-- ==== Sys2Proof/Laws/FrameCip.lean ====
section
/-! SUPPORT. What each operation of CipBase, Rings, Baskets, Pegs, Dma, Settle, Endpoints, CipCmds leaves unchanged: a state after it agrees with the state before outside
the parts it may change. -/
set_option linter.unusedTactic false
set_option linter.unreachableTactic false
set_option linter.unusedVariables false
set_option linter.unusedSimpArgs false

namespace Sys2Proof.Machine

theorem takeSeq_clr (M : Mask) (hci : M.ci = true) (a0 : ℕ) (a1 : ℕ) (a2 : State)  :
    (takeSeq a0 a1 a2).2.clr M = a2.clr M := by
  unfold takeSeq
  repeat' first
    | with_reducible rfl | split | with_reducible refine (modCip_clr M hci _ _ _ _ ).trans ?_
    | with_reducible refine (foldl_clr M _ _ _ ?_).trans ?_ | intro _ | dsimp only

theorem modCache_clr (M : Mask) (hci : M.ci = true) (a0 : ℕ) (a1 : ℕ) (a2 : ℕ) (a3 : CacheEntry → CacheEntry) (a4 : State)  :
    (modCache a0 a1 a2 a3 a4).clr M = a4.clr M := by
  unfold modCache
  repeat' first
    | with_reducible rfl | split | with_reducible refine (modCip_clr M hci _ _ _ _ ).trans ?_
    | with_reducible refine (foldl_clr M _ _ _ ?_).trans ?_ | intro _ | dsimp only

theorem askCredits_clr (M : Mask) (hrg : M.rg = true) (hnt : M.nt = true) (hci : M.ci = true) (a0 : ℕ) (a1 : ℕ) (a2 : ℕ) (a3 : State)  :
    (askCredits a0 a1 a2 a3).clr M = a3.clr M := by
  unfold askCredits
  repeat' first
    | with_reducible rfl | split | with_reducible refine (cipCount_clr M hrg _ _ _ _ ).trans ?_
    | with_reducible refine (sendFrom_clr M hnt _ _ _ _ _ ).trans ?_ | with_reducible refine (takeSeq_clr M hci _ _ _ ).trans ?_
    | with_reducible refine (modCache_clr M hci _ _ _ _ _ ).trans ?_ | with_reducible refine (foldl_clr M _ _ _ ?_).trans ?_ | intro _
    | dsimp only

theorem waitOn_clr (M : Mask) (hrg : M.rg = true) (hci : M.ci = true) (a0 : ℕ) (a1 : ℕ) (a2 : ℕ) (a3 : ℕ) (a4 : Wait) (a5 : State)  :
    (waitOn a0 a1 a2 a3 a4 a5).clr M = a5.clr M := by
  unfold waitOn
  repeat' first
    | with_reducible rfl | split | with_reducible refine (modCip_clr M hci _ _ _ _ ).trans ?_
    | with_reducible refine (cipCount_clr M hrg _ _ _ _ ).trans ?_ | with_reducible refine (foldl_clr M _ _ _ ?_).trans ?_ | intro _
    | dsimp only

theorem cipCmd_clr (M : Mask) (hrg : M.rg = true) (hci : M.ci = true) (hout : M.out = true) (a0 : CipHdr) (a1 : Instr) (a2 : State → State) (a3 : State) (hf2 : ∀ x0, (a2 x0).clr M = x0.clr M) :
    (cipCmd a0 a1 a2 a3).clr M = a3.clr M := by
  unfold cipCmd
  repeat' first
    | with_reducible rfl | split | with_reducible refine (cipRsp_clr M hout _ _ _ _ _ _ ).trans ?_
    | with_reducible refine (waitOn_clr M hrg hci _ _ _ _ _ _ ).trans ?_ | with_reducible refine (foldl_clr M _ _ _ ?_).trans ?_
    | with_reducible refine (hf2 _).trans ?_ | with_reducible refine (hf2 _ _).trans ?_ | with_reducible refine (hf2 _ _ _).trans ?_
    | intro _ | dsimp only

theorem grantCredits_clr (M : Mask) (hnt : M.nt = true) (hci : M.ci = true) (a0 : ℕ) (a1 : ℕ) (a2 : ℕ) (a3 : Packet) (a4 : State)  :
    (grantCredits a0 a1 a2 a3 a4).clr M = a4.clr M := by
  unfold grantCredits
  repeat' first
    | with_reducible rfl | split | with_reducible refine (modQueue_clr M hci _ _ _ _ _ ).trans ?_
    | with_reducible refine (reply_clr M hnt _ _ _ _ _ _ _ _ ).trans ?_ | with_reducible refine (foldl_clr M _ _ _ ?_).trans ?_
    | intro _ | dsimp only

theorem creditAsked_clr (M : Mask) (hnt : M.nt = true) (hci : M.ci = true) (a0 : ℕ) (a1 : ℕ) (a2 : Packet) (a3 : State)  :
    (creditAsked a0 a1 a2 a3).clr M = a3.clr M := by
  unfold creditAsked
  repeat' first
    | with_reducible rfl | split | with_reducible refine (replyStatus_clr M hnt _ _ _ _ _ _ ).trans ?_
    | with_reducible refine (modQueue_clr M hci _ _ _ _ _ ).trans ?_
    | with_reducible refine (grantCredits_clr M hnt hci _ _ _ _ _ ).trans ?_ | with_reducible refine (foldl_clr M _ _ _ ?_).trans ?_
    | intro _ | dsimp only

theorem creditBack_clr (M : Mask) (hci : M.ci = true) (a0 : ℕ) (a1 : ℕ) (a2 : Packet) (a3 : State)  :
    (creditBack a0 a1 a2 a3).clr M = a3.clr M := by
  unfold creditBack
  repeat' first
    | with_reducible rfl | split | with_reducible refine (modQueue_clr M hci _ _ _ _ _ ).trans ?_
    | with_reducible refine (foldl_clr M _ _ _ ?_).trans ?_ | intro _ | dsimp only

theorem freedAnswer_clr (M : Mask) (hnt : M.nt = true) (hci : M.ci = true) (a0 : ℕ) (a1 : ℕ) (a2 : BitVec 16) (a3 : ℕ) (a4 : State)  :
    (freedAnswer a0 a1 a2 a3 a4).clr M = a4.clr M := by
  unfold freedAnswer
  repeat' first
    | with_reducible rfl | split | with_reducible refine (modCip_clr M hci _ _ _ _ ).trans ?_
    | with_reducible refine (sendFrom_clr M hnt _ _ _ _ _ ).trans ?_ | with_reducible refine (takeSeq_clr M hci _ _ _ ).trans ?_
    | with_reducible refine (foldl_clr M _ _ _ ?_).trans ?_ | intro _ | dsimp only

theorem creditGranted_clr (M : Mask) (hnt : M.nt = true) (hci : M.ci = true) (a0 : ℕ) (a1 : ℕ) (a2 : Packet) (a3 : State)  :
    (creditGranted a0 a1 a2 a3).clr M = a3.clr M := by
  unfold creditGranted
  repeat' first
    | with_reducible rfl | split | with_reducible refine (freedAnswer_clr M hnt hci _ _ _ _ _ ).trans ?_
    | with_reducible refine (modCache_clr M hci _ _ _ _ _ ).trans ?_ | with_reducible refine (foldl_clr M _ _ _ ?_).trans ?_ | intro _
    | dsimp only

theorem endStream_clr (M : Mask) (hci : M.ci = true) (hout : M.out = true) (a0 : ℕ) (a1 : ℕ) (a2 : ℕ) (a3 : ℕ) (a4 : List Byte) (a5 : State)  :
    (endStream a0 a1 a2 a3 a4 a5).clr M = a5.clr M := by
  unfold endStream
  repeat' first
    | with_reducible rfl | split | with_reducible refine (cipRsp_clr M hout _ _ _ _ _ _ ).trans ?_
    | with_reducible refine (modCip_clr M hci _ _ _ _ ).trans ?_ | with_reducible refine (foldl_clr M _ _ _ ?_).trans ?_ | intro _
    | dsimp only

theorem failSenders_clr (M : Mask) (hci : M.ci = true) (hout : M.out = true) (a0 : ℕ) (a1 : ℕ) (a2 : ℕ) (a3 : ℕ) (a4 : State)  :
    (failSenders a0 a1 a2 a3 a4).clr M = a4.clr M := by
  unfold failSenders
  repeat' first
    | with_reducible rfl | split | with_reducible refine (modCip_clr M hci _ _ _ _ ).trans ?_
    | with_reducible refine (endStream_clr M hci hout _ _ _ _ _ _ ).trans ?_ | with_reducible refine (forEach_clr M _ _ _ ?_).trans ?_
    | with_reducible refine (foldl_clr M _ _ _ ?_).trans ?_ | intro _ | dsimp only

=======

- Requirement:
Pull out every line of the records above that contains the word "linter".

- Written solution:
set_option linter.unusedTactic false
set_option linter.unreachableTactic false
set_option linter.unusedVariables false
set_option linter.unusedSimpArgs false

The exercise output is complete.